2.1 Beregening
Water voor beregening komen uit verschillende bronnen. Over het algemeen wordt water gebruikt uit sloten, kanalen, meren of rivieren (oppervlaktewater), grond- en leidingwater. De microbiologische kwaliteit verschilt per bron, maar is voor dezelfde bron niet altijd constant. De grootste kans op besmetting bestaat bij oppervlaktewater, gevolgd door bassinwater en het laagst bij grond (bron) en leidingwater. Microbiële besmetting van water is mogelijk wanneer het in contact komt met mest, rioolwater en/ of uitwerpselen van (wilde) dieren.
2.2 Oppervlaktewater
Oppervlaktewater (openwater lichamen) staat in voortdurende verbinding met de omgeving waardoor de kans op besmetting met ziekteverwekkers het grootst is.
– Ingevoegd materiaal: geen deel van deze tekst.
@[simp] theorem updPch_clk (s : State) (p : Nat) (f : Pch → Pch) : (updPch s p f).clk = s.clk := rfl
@[simp] theorem updPch_boot (s : State) (p : Nat) (f : Pch → Pch) : (updPch s p f).boot = s.boot := rfl
@[simp] theorem updPch_img (s : State) (p : Nat) (f : Pch → Pch) : (updPch s p f).img = s.img := rfl
@[simp] theorem updPch_glob (s : State) (p : Nat) (f : Pch → Pch) : (updPch s p f).glob = s.glob := rfl
@[simp] theorem updPch_clr (s : State) (p : Nat) (f : Pch → Pch) : (updPch s p f).clr = s.clr := rfl
@[simp] theorem updPch_win (s : State) (p : Nat) (f : Pch → Pch) : (updPch s p f).win = s.win := rfl
@[simp] theorem updPch_ctx (s : State) (p : Nat) (f : Pch → Pch) : (updPch s p f).ctx = s.ctx := rfl
@[simp] theorem updPch_err (s : State) (p : Nat) (f : Pch → Pch) : (updPch s p f).err = s.err := rfl
@[simp] theorem updPch_rings (s : State) (p : Nat) (f : Pch → Pch) : (updPch s p f).rings = s.rings := rfl
@[simp] theorem updPch_que (s : State) (p : Nat) (f : Pch → Pch) : (updPch s p f).que = s.que := rfl
@[simp] theorem updPch_queues (s : State) (p : Nat) (f : Pch → Pch) : (updPch s p f).queues = s.queues := rfl
@[simp] theorem updPch_tasks (s : State) (p : Nat) (f : Pch → Pch) : (updPch s p f).tasks = s.tasks := rfl
@[simp] theorem updPch_acc (s : State) (p : Nat) (f : Pch → Pch) : (updPch s p f).acc = s.acc := rfl
@[simp] theorem updPch_accNext (s : State) (p : Nat) (f : Pch → Pch) : (updPch s p f).accNext = s.accNext := rfl
@[simp] theorem updPch_xlt (s : State) (p : Nat) (f : Pch → Pch) : (updPch s p f).xlt = s.xlt := rfl
@[simp] theorem updPch_tbl (s : State) (p : Nat) (f : Pch → Pch) : (updPch s p f).tbl = s.tbl := rfl
@[simp] theorem updPch_sch (s : State) (p : Nat) (f : Pch → Pch) : (updPch s p f).sch = s.sch := rfl
@[simp] theorem updPch_pwr (s : State) (p : Nat) (f : Pch → Pch) : (updPch s p f).pwr = s.pwr := rfl
@[simp] theorem updPch_mbx (s : State) (p : Nat) (f : Pch → Pch) : (updPch s p f).mbx = s.mbx := rfl
@[simp] theorem updPch_key (s : State) (p : Nat) (f : Pch → Pch) : (updPch s p f).key = s.key := rfl
@[simp] theorem updPch_tap (s : State) (p : Nat) (f : Pch → Pch) : (updPch s p f).tap = s.tap := rfl
@[simp] theorem updPch_trl (s : State) (p : Nat) (f : Pch → Pch) : (updPch s p f).trl = s.trl := rfl
@[simp] theorem updPch_ls (s : State) (p : Nat) (f : Pch → Pch) : (updPch s p f).ls = s.ls := rfl
@[simp] theorem updPch_bar (s : State) (p : Nat) (f : Pch → Pch) : (updPch s p f).bar = s.bar := rfl
@[simp] theorem updPch_det (s : State) (p : Nat) (f : Pch → Pch) : (updPch s p f).det = s.det := rfl
@[simp] theorem updPch_qwin (s : State) (p : Nat) (f : Pch → Pch) : (updPch s p f).qwin = s.qwin := rfl
@[simp] theorem updPch_xwin (s : State) (p : Nat) (f : Pch → Pch) : (updPch s p f).xwin = s.xwin := rfl
@[simp] theorem updPch_gwin (s : State) (p : Nat) (f : Pch → Pch) : (updPch s p f).gwin = s.gwin := rfl
@[simp] theorem updPch_twin (s : State) (p : Nat) (f : Pch → Pch) : (updPch s p f).twin = s.twin := rfl
@[simp] theorem updPch_swin (s : State) (p : Nat) (f : Pch → Pch) : (updPch s p f).swin = s.swin := rfl
@[simp] theorem updPch_pwin (s : State) (p : Nat) (f : Pch → Pch) : (updPch s p f).pwin = s.pwin := rfl
@[simp] theorem updPch_cc (s : State) (p : Nat) (f : Pch → Pch) : (updPch s p f).cc = s.cc := rfl
@[simp] theorem updPch_out (s : State) (p : Nat) (f : Pch → Pch) : (updPch s p f).out = s.out := rfl
@[simp] theorem updPch_pending (s : State) (p : Nat) (f : Pch → Pch) : (updPch s p f).pending = s.pending := rfl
Water wordt afgevoerd en besmettingsbronnen stroomopwaarts hebben een effect op de waterkwaliteit bij het afname punt. Stroming hoeft niet altijd in dezelfde richting te zijn, bijvoorbeeld bij droogte kan het anders zijn dan bij regen. Rioolwaterzuiveringsinstallaties lozen op oppervlaktewater, maar ook vee, mestopslag bij openwater lichamen of het uitrijden van mest kan besmetting van oppervlaktewater tot gevolg hebben. Ook wilde dieren (o.a. water- en trekvogels) die bivakkeren in oppervlaktewater kunnen verantwoordelijk zijn voor microbiële besmettingen. Gedurende seizoenen zal de besmettingsgraad variëren afhankelijk van de weersomstandigheden en activiteiten die er rondom de openwater lichamen plaatsvinden. Temperatuur heeft invloed op de besmettingsgraad, maar ook andere weersfactoren zoals hevige regenval waarbij er riool overstort kan plaatsvinden. Houd er dus rekening mee dat de besmettingsgraad van oppervlaktewater nooit constant zal zijn en dat een éénmalige monstername, op een vast tijdstip in het jaar, nooit representatief hoeft te zijn voor de besmettingsgraad. Houd bij gebruik van oppervlaktewater de omgevingsfactoren in de gaten zoals benoemd in de richtlijnen van GLOBAL GAP versie 6.
2.3 Bassinwater
In bassinwater wordt water (bijvoorbeeld regenwater) opgevangen. Ook hier zullen omgevingsfactoren een rol spelen bij microbiële verontreinigingen, zoals aanwezigheid van water- en trekvogels. Om deze reden is het afdekken van bassins belangrijk. Daarnaast speelt de wijze van opvangen van water een belangrijke rol bij de besmettingsgraad. Bijvoorbeeld, regenwater dat via daken wordt opgevangen kan in contact komen met vogeluitwerpselen dat tot microbiële verontreiniging leidt. Houd bij gebruik van bassinwater de omgevingsfactoren in de gaten en ook de wijze van water opvang.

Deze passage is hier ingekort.